When I first opened this book the information it leaped off the page. The presentation of the data was well laid out and I notice things like that. The font selection was great and the good use of white space was impressive. Illustrations and screen shots were on just about every page.
Mastering Revit Structure 2010 – Sybex/Wiley publishing
Authors – Tom Weir, Jamie Richardson and David Harrington
The wonderful thing was the joy did not stop there. This book does not disappoint. Scattered throughout the book are “Real World Scenarios”. Little vignettes of information that came from the practical minds of the authors. Things that they wanted to share apart from the systematic presentation of the topic.

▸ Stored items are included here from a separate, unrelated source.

-- ==== Sys2Proof/Machine/Ops.lean ====
section
/-! DEFINITION. The named operations over memory, registers, stack, I/O space and interrupts (`spec/00_scope.md` rules
R13 to R17, `spec/20_memory.md`, `spec/60_exceptions.md`). They take memory as RAM that only the CPU uses; the memory map
and other masters come in with the bus cycles of an instruction (`Machine/Interleave.lean`). -/

namespace Sys2Proof.Machine

/-! ## Memory -/

/-- The byte listed at an address; none where nothing was written. -/
def Memory.get : List Host.Cell → Nat → Option Byte
  | [], _ => none
  | (x, y) :: r, a => if a = x then some y else Memory.get r a

/-- Write one byte, keeping the addresses strictly rising. -/
def Memory.set : List Host.Cell → Nat → Byte → List Host.Cell
  | [], a, b => [(a, b)]
  | (x, y) :: r, a, b =>
    if a < x then (a, b) :: (x, y) :: r
    else if a = x then (a, b) :: r
    else (x, y) :: Memory.set r a b

/-- Addresses rise strictly, from `lo` on, inside the 2^20 bytes of R50. -/
def Memory.wfFrom : Nat → List Host.Cell → Bool
  | _, [] => true
  | lo, (x, _) :: r => decide (lo ≤ x) && decide (x < 2 ^ 20) && Memory.wfFrom (x + 1) r

/-- The canonical form. An unlisted byte reads as no value, so no listed entry can equal it. -/
def Memory.wf (m : List Host.Cell) : Bool := Memory.wfFrom 0 m

/-- The physical address of offset `o` in the segment whose register holds `s` (R53). -/
def phys (s o : Word) : PhysAddr := s.setWidth 20 * 16 + o.setWidth 20

/-- The byte of memory at a physical address, none if it was never written. -/
def State.cell (s : State) (a : PhysAddr) : Option Byte := Memory.get s.mem a.toNat

/-- `MemRead(a, 1)` (R14). A byte never written reads as a free value (D2, D21; log 3). -/
def State.readByte (s : State) (a : PhysAddr) : Byte := (s.cell a).getD (Config.unwrittenByte s.draws a)

/-- `MemWrite(a, 1, v)` (R14). -/
def State.writeByte (s : State) (a : PhysAddr) (v : Byte) : State :=
  { s with mem := Memory.set s.mem a.toNat v }

/-- `LRead(seg, o, 1)` (R14). -/
def State.lreadByte (s : State) (seg o : Word) : Byte := s.readByte (phys seg o)

/-- `LRead(seg, o, 2)`: the second byte's offset wraps inside the segment (R14, R57). -/
def State.lreadWord (s : State) (seg o : Word) : Word := leWord (s.lreadByte seg o) (s.lreadByte seg (o + 1))

/-- `LWrite(seg, o, 1, v)` (R14). -/
def State.lwriteByte (s : State) (seg o : Word) (v : Byte) : State := s.writeByte (phys seg o) v

/-- `LWrite(seg, o, 2, v)`, the low byte first (R14, R55, R57, R60). -/
def State.lwriteWord (s : State) (seg o : Word) (v : Word) : State :=
  (s.lwriteByte seg o (wordLo v)).lwriteByte seg (o + 1) (wordHi v)

/-- `LRead(seg, o, W)`. -/
def State.lread (s : State) (w : Width) (seg o : Word) : BitVec w.bits :=
  match w with
  | .byte => s.lreadByte seg o
  | .word => s.lreadWord seg o

/-- `LWrite(seg, o, W, v)`. -/
def State.lwrite (s : State) (w : Width) (seg o : Word) (v : BitVec w.bits) : State :=
  match w, v with
  | .byte, v => s.lwriteByte seg o v
  | .word, v => s.lwriteWord seg o v

/-! ## Registers -/

/-- `r16[i]` (R21). -/
def Regs.get (g : Regs) : RegField → Word
  | .ax => g.ax
  | .cx => g.cx
  | .dx => g.dx
  | .bx => g.bx
  | .sp => g.sp
  | .bp => g.bp
  | .si => g.si
  | .di => g.di

/-- `r16[i] <- v` (R21). -/
def Regs.set (g : Regs) (r : RegField) (v : Word) : Regs :=
  match r with
  | .ax => { g with ax := v }
  | .cx => { g with cx := v }
  | .dx => { g with dx := v }
  | .bx => { g with bx := v }
  | .sp => { g with sp := v }
  | .bp => { g with bp := v }
  | .si => { g with si := v }
  | .di => { g with di := v }

/-- The word register that holds the byte register of this code: AL and AH are halves of AX, and so on (R22, R23). -/
def byteHome : RegField → RegField
  | .ax => .ax
  | .cx => .cx
  | .dx => .dx
  | .bx => .bx
  | .sp => .ax
  | .bp => .cx
  | .si => .dx
  | .di => .bx

/-- The byte register of this code is a high half: AH, CH, DH or BH (R22). -/
def byteIsHigh : RegField → Bool
  | .ax => false
  | .cx => false
  | .dx => false
  | .bx => false
  | .sp => true
  | .bp => true
  | .si => true
  | .di => true

/-- `r8[i]` (R22, R23). -/
def Regs.get8 (g : Regs) (r : RegField) : Byte :=
  if byteIsHigh r then wordHi (g.get (byteHome r)) else wordLo (g.get (byteHome r))

/-- `r8[i] <- v`: the other half stays (R23). -/
def Regs.set8 (g : Regs) (r : RegField) (v : Byte) : Regs :=
  g.set (byteHome r) (if byteIsHigh r then leWord (wordLo (g.get (byteHome r))) v else leWord v (wordHi (g.get (byteHome r))))

/-- `sr[i]` (R25). -/
def SRegs.get (g : SRegs) : SReg → Word
  | .es => g.es
  | .cs => g.cs
  | .ss => g.ss
  | .ds => g.ds

/-- `sr[i] <- v` (R25). -/
def SRegs.set (g : SRegs) (r : SReg) (v : Word) : SRegs :=
  match r with
  | .es => { g with es := v }
  | .cs => { g with cs := v }
  | .ss => { g with ss := v }
  | .ds => { g with ds := v }

/-- Read a register at an operand width. -/
def State.readReg (s : State) (w : Width) (r : RegField) : BitVec w.bits :=
  match w with
  | .byte => s.regs.get8 r
  | .word => s.regs.get r

/-- Write a register at an operand width. -/
def State.writeReg (s : State) (w : Width) (r : RegField) (v : BitVec w.bits) : State :=
  match w, v with
  | .byte, v => { s with regs := s.regs.set8 r v }
  | .word, v => { s with regs := s.regs.set r v }

/-! ## Stack -/

/-- `SP <- SP - 2` (R16). -/
def State.decSp (s : State) : State := { s with regs := s.regs.set .sp (s.regs.sp - 2) }

/-- `Push(v)` (R16). -/
def State.push (s : State) (v : Word) : State := s.decSp.lwriteWord s.sregs.ss (s.regs.sp - 2) v

/-- The word `Pop()` returns (R16). -/
def State.top (s : State) : Word := s.lreadWord s.sregs.ss s.regs.sp

/-- `SP <- SP + k` (R16 for k = 2). -/
def State.addSp (s : State) (k : Word) : State := { s with regs := s.regs.set .sp (s.regs.sp + k) }

/-! ## Draws and transfers -/

/-- The next draw number: what is drawn behind it is unrelated to what was drawn before (R17; log 23). -/
def State.tick (s : State) : State := { s with draws := s.draws + 1 }

/-- `UNDEF(1)` for the flag at this bit of FLAGS (U1). -/
def State.freeFlag (s : State) (bit : Nat) : Bool := Config.undefBit s.draws (.flag bit)

/-- A transfer of control inside the code segment: the queue is emptied (R40). -/
def State.jump (s : State) (o : Word) : State := { s with ip := o, queue := [] }

/-- A transfer of control to another segment: the queue is emptied (R40). -/
def State.jumpFar (s : State) (o seg : Word) : State :=
  { s with ip := o, sregs := s.sregs.set .cs seg, queue := [] }

/-- `sext_16` of a displacement byte (R93). -/
def sext16 (d : Byte) : Word := d.signExtend 16

/-! ## Interrupts -/

/-- The FLAGS word: the nine flags in their places, a free bit in each X place (R27, R37; log 5). -/
def State.flagsImage (s : State) : Word :=
  let x := fun i => BitVec.ofBool (Config.undefBit s.draws (.xBit i))
  let f := s.flags
  x 15 ++ x 14 ++ x 13 ++ x 12 ++ BitVec.ofBool f.ofl ++ BitVec.ofBool f.df ++ BitVec.ofBool f.ifl ++
    BitVec.ofBool f.tf ++ BitVec.ofBool f.sf ++ BitVec.ofBool f.zf ++ x 5 ++ BitVec.ofBool f.af ++ x 3 ++
    BitVec.ofBool f.pf ++ x 1 ++ BitVec.ofBool f.cf

/-- The nine flags of a FLAGS word; its X bits are ignored (R37, R153). -/
def Flags.ofImage (t : Word) : Flags :=
  { cf := t.getLsbD 0
    pf := t.getLsbD 2
    af := t.getLsbD 4
    zf := t.getLsbD 6
    sf := t.getLsbD 7
    tf := t.getLsbD 8
    ifl := t.getLsbD 9
    df := t.getLsbD 10
    ofl := t.getLsbD 11 }

/-- The physical address of a byte of the vector table element of a type (R381). -/
def vectorAddr (t : Byte) (k : Nat) : PhysAddr := BitVec.ofNat 20 (4 * t.toNat + k)

/-- One of the six bytes pushed from SS:SP lies in the element of the type (R386, D11). -/
def State.stackHitsVector (s : State) (t : Byte) : Bool :=
  [1, 2, 3, 4, 5, 6].any fun k => (phys s.sregs.ss (s.regs.sp - BitVec.ofNat 16 k)).toNat / 4 == t.toNat

/-- The four bytes of the element have been written (R381). -/
def State.vectorWritten (s : State) (t : Byte) : Bool :=
  [0, 1, 2, 3].all fun k => (s.cell (vectorAddr t k)).isSome

/-- The three pushes of the entry sequence, with IF and TF cleared behind the first (R386). -/
def State.pushFrame (s : State) : State :=
  let s1 := s.push s.flagsImage
  let s2 := { s1 with flags := { s1.flags with ifl := false, tf := false } }
  (s2.push s2.sregs.cs).push s2.ip

/-- The jump through the element of a type (R386). -/
def State.enterVector (s : State) (t : Byte) : State :=
  { s.jumpFar (leWord (s.readByte (vectorAddr t 0)) (s.readByte (vectorAddr t 1)))
      (leWord (s.readByte (vectorAddr t 2)) (s.readByte (vectorAddr t 3))) with run := .running }

/-- `Interrupt(t)` with the return offset in IP (R386). Each entry takes a draw number of its own. -/
def interrupt (t : Byte) (s : State) : Out :=
  if s.stackHitsVector t then .refused (.vectorUnderStack t)
  else if s.vectorWritten t then .next (s.tick.pushFrame.enterVector t)
  else .refused (.vectorUnwritten t)

/-- `IP <- Pop(); CS <- Pop()` (R261). -/
def State.returnFar (s : State) : State := ((s.addSp 2).addSp 2).jumpFar s.top (s.addSp 2).top

/-- The return from an interrupt: IP, CS and FLAGS are popped (R289, R390). -/
def State.returnInterrupt (s : State) : State :=
  let r := s.returnFar
  { r.addSp 2 with flags := Flags.ofImage r.top }

/-! ## I/O space -/

/-- The byte a device answers: the next input, or a free byte when none is listed (D2; log 8). -/
def State.portByte (s : State) (p : Word) : Byte := s.ioIn.headD (Config.portByte s.draws p)

/-- The input is used up by the read. -/
def State.portDone (s : State) : State := { s with ioIn := s.ioIn.tail }

/-- `IORead(p, W)` and the state behind it, the low port first (R15, R450, D19). -/
def State.portRead (s : State) (w : Width) (p : Word) : BitVec w.bits × State :=
  match w with
  | .byte => (s.portByte p, s.portDone)
  | .word => (leWord (s.portByte p) (s.portDone.portByte (p + 1)), s.portDone.portDone)

/-- `IOWrite(p, W, v)`, the low port first (R15, R450, D19). -/
def State.portWrite (s : State) (w : Width) (p : Word) (v : BitVec w.bits) : State :=
  match w, v with
  | .byte, v => { s with ioOut := s.ioOut ++ [(p, v)] }
  | .word, v => { s with ioOut := s.ioOut ++ [(p, wordLo v), (p + 1, wordHi v)] }

end Sys2Proof.Machine
end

Also mixed in are questions that you should ponder – like “how much should I model?” that encourage you to think beyond the basics.

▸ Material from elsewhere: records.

/-- HOLD in the minimum mode and RQ/GT in the maximum mode are granted at a step that carries no LOCK prefix: the
machine is unmoved, and memory and ports hold what other masters write and are otherwise as they were. A request
recorded before is granted with no new pulse, and RQ/GT0 goes first. Under LOCK nothing is granted; a pulse is recorded,
a level is not. A second pulse of the master gives the bus back. In hold acknowledge a queued instruction that needs no
bus cycle is executed, one that needs the bus waits. Between the read and the write of a memory operand another master
writes, but not under LOCK (R71, R74, R310, R345, R347, R349, R43, R446). What the EU does in hold acknowledge and where
a step can be interleaved are the model's choices, logs 15, 28 and 29. -/
def Obligations.BusRequests : Prop :=
  (∀ (s : State) (e : EnvInput), e = s.takeInput.input → e.reset = false → e.resetAfter = none →
    s.run ≠ .heldInReset → s.bus.owner = .cpu → s.pfx.lock = false → e.euGoes = false →
    (s.par.strap = .minimum ∧ e.hold = true ∨ s.par.strap = .maximum ∧
      (s.bus.rq0 = true ∨ e.rq0 = true ∨ s.bus.rq1 = true ∨ e.rq1 = true)) →
    ∃ t, step s = .next t ∧ Unmoved s t ∧
      t.bus.owner = (if s.par.strap = .minimum then .hold else if s.bus.rq0 || e.rq0 then .rq0 else .rq1) ∧
      t.bus.rq0 = false ∧
      t.bus.rq1 = (decide (s.par.strap = .maximum) && (s.bus.rq0 || e.rq0) && (s.bus.rq1 || e.rq1)) ∧
      (∀ a : PhysAddr, (∀ b, .memory a b ∉ e.busWrites ++ e.systemWrites) → t.cell a = s.cell a) ∧
      (∀ a b, s.par.memMap = [] → e.systemWrites = [] → e.busWrites = [.memory a b] →
        t.cell a = some b) ∧
      (∀ p : Word, (∀ b, .port p b ∉ e.busWrites ++ e.systemWrites) →
        t.portCell (p.setWidth 20) = s.portCell (p.setWidth 20)) ∧
      (∀ p b, s.portRegion (p.setWidth 20) = .ram → e.systemWrites = [] → e.busWrites = [.port p b] →
        t.portCell (p.setWidth 20) = some b)) ∧
  (∀ (s t : State) (e : EnvInput), e = s.takeInput.input → e.reset = false → e.resetAfter = none →
    s.run ≠ .heldInReset → s.bus.owner = .cpu → s.pfx.lock = true → step s = .next t →
    t.bus.owner = .cpu ∧ (s.par.strap = .minimum → t.bus.rq0 = false ∧ t.bus.rq1 = false) ∧
      (s.par.strap = .maximum → t.bus.rq0 = (s.bus.rq0 || e.rq0) ∧ t.bus.rq1 = (s.bus.rq1 || e.rq1))) ∧
  (∀ (s t : State) (e : EnvInput), e = s.takeInput.input → e.reset = false → e.resetAfter = none →
    s.run ≠ .heldInReset → s.par.strap = .maximum → s.bus.owner = .rq0 → e.rq0 = true → s.bus.rq0 = false →
    s.bus.rq1 = false → e.rq1 = false → step s = .next t → t.bus.owner = .cpu) ∧
  (∀ (s : State) (e : EnvInput) (r : RegField) (v : Word) (m : MemOp) (l : List Byte), e = s.takeInput.input →
    e.reset = false → e.resetAfter = none → s.run = .running → s.par.strap = .minimum → s.bus.owner = .hold →
    e.hold = true → e.euGoes = true → e.busWrites = [] → s.cont = none → s.pfx = Pfx.none → s.inhibit = false →
    s.nmi = false → e.nmiEdge = false → e.nmiLate = false → e.intr = false → s.flags.tf = false →
    s.queue.length ≤ 6 →
    (s.queue = (encode (.movRegImm .word r v) ++ l).map some → ∃ t, step s = .next t ∧ t.bus.owner = .hold ∧
      t.ip = s.ip + 3 ∧ t.queue = l.map some ∧ RegWritten .word r v s.regs t.regs ∧ t.mem = s.mem) ∧
    (decode (knownBytes s.queue) = .ok (.movRmReg .toReg .word r (.mem m), l) → ∃ t, step s = .next t ∧
      t.bus.owner = .hold ∧ Unmoved s t ∧ t.queue = s.queue ∧ t.mem = s.mem)) ∧
  (∀ (s : State) (m : MemOp) (a x : PhysAddr) (b v : Byte), a = phys (s.memSeg m) (s.ea m) → x ≠ a →
    s.cell a = some v → s.par.memMap = [] → s.input.resetAfter = none →
    s.input.gaps = [{ localWrites := [], systemWrites := [] }, { localWrites := [.memory x b], systemWrites := [] }] →
    ∃ t, runBus (.incRm .byte (.mem m)) s = .next t ∧ t.cell a = some (v + 1) ∧
      t.cell x = if s.pfx.lock then s.cell x else some b)

/-- Only these instructions write a segment register, TF, IF, DF, or use the I/O space; no other instruction does in any
state (R25, R33 to R35, R51). -/
def Obligations.OnlyTheseWrite : Prop :=
  ∀ (i : Instr) (s t : State), exec i s = .next t →
    (t.sregs ≠ s.sregs → (∃ sr rm, i = .movSregRm sr rm) ∨ (∃ sr, i = .popSreg sr) ∨ (∃ r m, i = .lds r m) ∨
      (∃ r m, i = .les r m) ∨ (∃ o g, i = .callFar o g) ∨ (∃ m, i = .callFarMem m) ∨ (∃ o g, i = .jmpFar o g) ∨
      (∃ m, i = .jmpFarMem m) ∨ i = .retf ∨ (∃ k, i = .retfImm k) ∨ (∃ n, i = .intType n) ∨ i = .int3 ∨ i = .into ∨
      i = .iret ∨ (∃ w rm, i = .divRm w rm) ∨ (∃ w rm, i = .idivRm w rm)) ∧
    (t.flags.tf ≠ s.flags.tf → i = .popf ∨ i = .iret ∨ (t.flags.tf = false ∧ ((∃ n, i = .intType n) ∨ i = .int3 ∨
      i = .into ∨ (∃ w rm, i = .divRm w rm) ∨ (∃ w rm, i = .idivRm w rm)))) ∧
    (t.flags.ifl ≠ s.flags.ifl → i = .popf ∨ i = .iret ∨ i = .sti ∨ (t.flags.ifl = false ∧ (i = .cli ∨
      (∃ n, i = .intType n) ∨ i = .int3 ∨ i = .into ∨ (∃ w rm, i = .divRm w rm) ∨ (∃ w rm, i = .idivRm w rm)))) ∧
    (t.flags.df ≠ s.flags.df → i = .popf ∨ i = .iret ∨ i = .cld ∨ i = .std) ∧
    (t.ioIn ≠ s.ioIn → (∃ w p, i = .inFixed w p) ∨ ∃ w, i = .inVar w) ∧
    (t.ioOut ≠ s.ioOut → (∃ w p, i = .outFixed w p) ∨ ∃ w, i = .outVar w)

/-- Self-modifying code. Behind an instruction that is not a transfer of control, each of the six bytes that follow it
is fetched as it was before the instruction or as it is now, and a byte the instruction did not write is fetched as it
is; behind a transfer of control all are fetched as they are (R70, R440; the free choice is decision D7, log 6). Memory
is RAM everywhere. -/
def Obligations.QueuedBytes : Prop :=
  (∀ (old new : State) (k : Nat) (b b' : Byte), k < 6 → new.par.memMap = [] → old.queue = List.replicate 6 none →
    new.queue = List.replicate 6 none → new.streamIp = old.streamIp → new.sregs.cs = old.sregs.cs →
    old.cell (old.streamAddr k) = some b → new.cell (new.streamAddr k) = some b' →
    (settleQueue old new).fetchWindow[k]? = some b ∨ (settleQueue old new).fetchWindow[k]? = some b') ∧
  (∀ (s : State) (k : Nat) (b : Byte), k < 6 → s.par.memMap = [] → s.queue = [] → s.cell (s.streamAddr k) = some b →
    s.fetchWindow[k]? = some b)

/-- The bus cycles of an operand: one for a byte or a word at an even address, two for a word at an odd one, the low
byte first; BHE and A0 say which half of the bus carries each byte. The acknowledge pair carries its type byte in the
second cycle, drives BHE LOW in the first and has LOCK put out by the CPU itself in the maximum mode. HLT makes the halt
indication. A word read of a device takes its two inputs in order, at even and odd addresses; a port of RAM answers what
was written to it and uses no input (R59, R60, R344, R353, R354, R8, R65). The maps are the parameters of decision D2
(log 28). That BHE is HIGH in the second acknowledge cycle is the model's reading, log 20. -/
def Obligations.BusCycles : Prop :=
  (∀ (s r v : State) (k : BusKind) (sr : SReg) (o : Word) (a : PhysAddr) (d : PhysAddr → Byte) (c : BusCycle),
    a = phys (s.sregs.get sr) o → k = .readMemory ∧ d = v.readByte ∨ k = .writeMemory ∧ d = r.readByte →
    c = { kind := k, addr := some a, bhe := some true, seg := some (segmentStatus (some sr)), high := none, low := none
          lock := decide (s.par.strap = .maximum) && s.pfx.lock } →
    (a.getLsbD 0 = false →
      (s.memoryAccesses k .byte sr o).map (Access.cycle s r v) = [{ c with low := some (d a) }] ∧
      (s.memoryAccesses k .word sr o).map (Access.cycle s r v) =
        [{ c with bhe := some false, low := some (d a), high := some (d (phys (s.sregs.get sr) (o + 1))) }]) ∧
    (a.getLsbD 0 = true →
      (s.memoryAccesses k .byte sr o).map (Access.cycle s r v) =
        [{ c with bhe := some false, high := some (d a) }] ∧
      (s.memoryAccesses k .word sr o).map (Access.cycle s r v) =
        [{ c with bhe := some false, high := some (d a) },
         { c with
           addr := some (phys (s.sregs.get sr) (o + 1)), low := some (d (phys (s.sregs.get sr) (o + 1))) }])) ∧
  (∀ (s r v : State) (c : BusCycle),
    c = { kind := .interruptAcknowledge, addr := none, bhe := some false, seg := none, high := none, low := none
          lock := decide (s.par.strap = .maximum) } →
    ackAccesses.map (Access.cycle s r v) = [c, { c with bhe := some true, low := some s.input.inta }]) ∧
  (∀ s : State, s.calm = true → ∃ t, runBus .hlt s = .next t ∧ t.run = .halted ∧
    t.bus.cycles.map BusCycle.kind = s.bus.cycles.map BusCycle.kind ++ [.halt]) ∧
  (∀ (s : State) (r : RegField) (m : MemOp) (lo hi : Byte) (l : List Byte), s.input.gaps = [] →
    s.input.resetAfter = none → s.region (phys (s.memSeg m) (s.ea m)) = .device →
    s.region (phys (s.memSeg m) (s.ea m + 1)) = .device → s.bus.memIn = lo :: hi :: l →
    ∃ t, runBus (.movRmReg .toReg .word r (.mem m)) s = .next t ∧ RegWritten .word r (leWord lo hi) s.regs t.regs ∧
      t.bus.memIn = l ∧ t.mem = s.mem) ∧
  (∀ (s t : State) (p : Byte) (g : Regs), s.input.gaps = [] → s.input.resetAfter = none →
    s.portRegion (p.setWidth 20) = .ram → runBus (.outFixed .byte p) s = .next t →
    ∃ u, runBus (.inFixed .byte p) { t with regs := g } = .next u ∧
      RegWritten .byte .ax (s.regs.get8 .ax) g u.regs ∧ u.ioIn = s.ioIn ∧ u.ioOut = s.ioOut ∧ u.mem = s.mem)
end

The book is also filled with step by step exercises. Each starts from a data set that can be downloaded from a companion website listed on page 51 (may be hard to find).
Insider tips and tricks are placed in the book to assist with the problems that you may encounter or to give you options. One that I found refreshing was the trick of using a wall to represent a column. They caution you that this may give the proper appearance but lack the property data you might need.

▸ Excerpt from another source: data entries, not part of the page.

theorem Unmoved.trans {s t u : State} (h : Unmoved s t) (h' : Unmoved t u) : Unmoved s u := by
  obtain ⟨a, b, c, d, e, f, g, i, j, k⟩ := h
  obtain ⟨a', b', c', d', e', f', g', i', j', k'⟩ := h'
  exact ⟨a'.trans a, b'.trans b, c'.trans c, d'.trans d, e'.trans e, f'.trans f, g'.trans g, i'.trans i, j'.trans j,
    k'.trans k⟩

theorem quiescent_undisturbed : EnvInput.quiescent.Undisturbed := ⟨rfl, rfl, rfl, rfl, rfl, rfl, rfl⟩

/-- A property of a machine that its next step keeps while only time passes is one of all its steps. -/
theorem reaches_unmoved {P : State → Prop}
    (hstep : ∀ s, P s → ∃ t, step s = .next t ∧ P t ∧ Unmoved s t ∧ t.mem = s.mem) {s t : State} (hs : P s)
    (h : Reaches s t) : P t ∧ Unmoved s t ∧ t.mem = s.mem := by
  induction h with
  | refl => exact ⟨hs, .refl s, rfl⟩
  | tail _ hu ih =>
    obtain ⟨hp, hm, hmem⟩ := ih
    obtain ⟨v, hv, pv, mv, memv⟩ := hstep _ hp
    rw [hu] at hv
    cases hv
    exact ⟨pv, hm.trans mv, memv.trans hmem⟩

/-- Halted, with nothing pending now or ever. -/
def HaltedForGood (s : State) : Prop := s.run = .halted ∧ s.inhibit = false ∧ Quiet s

theorem HaltedForGood.step {s : State} (h : HaltedForGood s) :
    ∃ t, step s = .next t ∧ HaltedForGood t ∧ Unmoved s t ∧ t.mem = s.mem := by
  obtain ⟨hr, hi, hq⟩ := h
  have e : s.begun = { s with
      bus := { s.bus with cycles := [], queueOps := [] }, draws := s.draws + 1, input := EnvInput.quiescent } := by
    rw [State.begun, hq.takeInput]
    exact State.latch_false _
  obtain ⟨-, -, hn, -⟩ := id hq
  refine ⟨s.begun, (hq.alone quiescent_undisturbed).step_halted_idle hr hi (by rw [hq.takeInput]; rfl)
    (by rw [e]; exact hn) (.inl (by rw [hq.takeInput]; rfl)), ?_⟩
  rw [e]
  exact ⟨⟨hr, hi, hq.of_kept rfl rfl rfl rfl rfl rfl rfl⟩, .refl s, rfl⟩

/-! ## A WAIT that waits -/

/-- The machine that takes the instruction in progress again, its draw number and its queue as a meaning finds them. -/
def State.retaken (s : State) : State :=
  { s.begun with
    ip := s.ip + 1, cont := none, draws := s.draws + 2, queue := padQueue maxBytes s.queue }

/-- A step that takes the instruction in progress again, outputs apart. -/
theorem Alone.silent_step_again {s : State} {i : Instr} (h : Alone s) (hp : s.par.ioMap = [])
    (hrun : s.run = .running ∨ s.run = .waiting) (hc : s.cont = some i)
    (hrep : (s.pfx.rep.isSome && !isStringPrimitive i && !isPrefixByte i) = false) :
    silent (step s) =
      silent (andThen (exec i s.retaken) fun t => finish i s.flags.tf (settleQueue s.retaken t)) := by
  have hc' : s.begun.cont = some i := by rw [State.begun_eq]; exact hc
  have hi : instruction s.begun = runInstr i 0 { s.begun with ip := s.begun.ip + 1, cont := none } := by
    simp only [instruction, hc']
  rw [h.silent_step_instruction hp hrun hi rfl (by rw [State.begun_eq]) (s3 := s.retaken)
    (by rw [State.retaken, State.begun_eq]; rfl)]
  rw [State.begun_eq] at *
  rw [if_neg (by rw [hrep]; decide)]

theorem Forever.retaken_eq {e : EnvInput} {s : State} (h : Forever e s) (he : e.nmiEdge = false) :
    s.retaken = { s with
      bus := { s.bus with cycles := [], queueOps := [] }
      draws := s.draws + 2
      input := e
      ip := s.ip + 1
      cont := none
      queue := padQueue maxBytes s.queue } := by
  rw [State.retaken, State.begun_eq, h.takeInput, he, Bool.or_false]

Each chapter ends with “the Bottom Line”. A collection of reminders and questions that recall the content of the chapter and press you on to find new ways to use these tools. Clever idea.
One of the best chapters or sections is on worksharing and worksets. This presentation of the work flow and concepts is one of the best I have seen.
Just when you thought that the book was jammed with just about everything you could think of, there is a multi-page full color section on real projects. If you thought that structural work was all about square boxes, you need to look again. Seeing the bones of a facility in color is fascinating. No longer can you say “Revit can’t do that” (well almost). There are small projects and very large projects shown.
Now you know that I am big on standards, so Chapter 17 is of great interest to me. Imagine a whole chapter on standards – GREAT!! Anyway, you can tell it is written by industry experts with many years of background in the trenches of CAD and BIM. Included in this chapter are tips on what to do and not do, how to make small changes that impact the whole team for the good and how to tweak Revit Structure to perform better.
To top it all off the Appendix is an escorted tour of the color gallery I mentioned above. These authors give you a personal guided tour of the projects they have worked on. Zooming in on details and explaining the nuances of the design and how they modeled it. What a value.
All in all, this book is a very valuable addition to your library. I would recommend it to novice and expert alike. The reward of digging into the meat of this book is that your Revit knowledge will expand and your ability to muscle the software into submission will increase.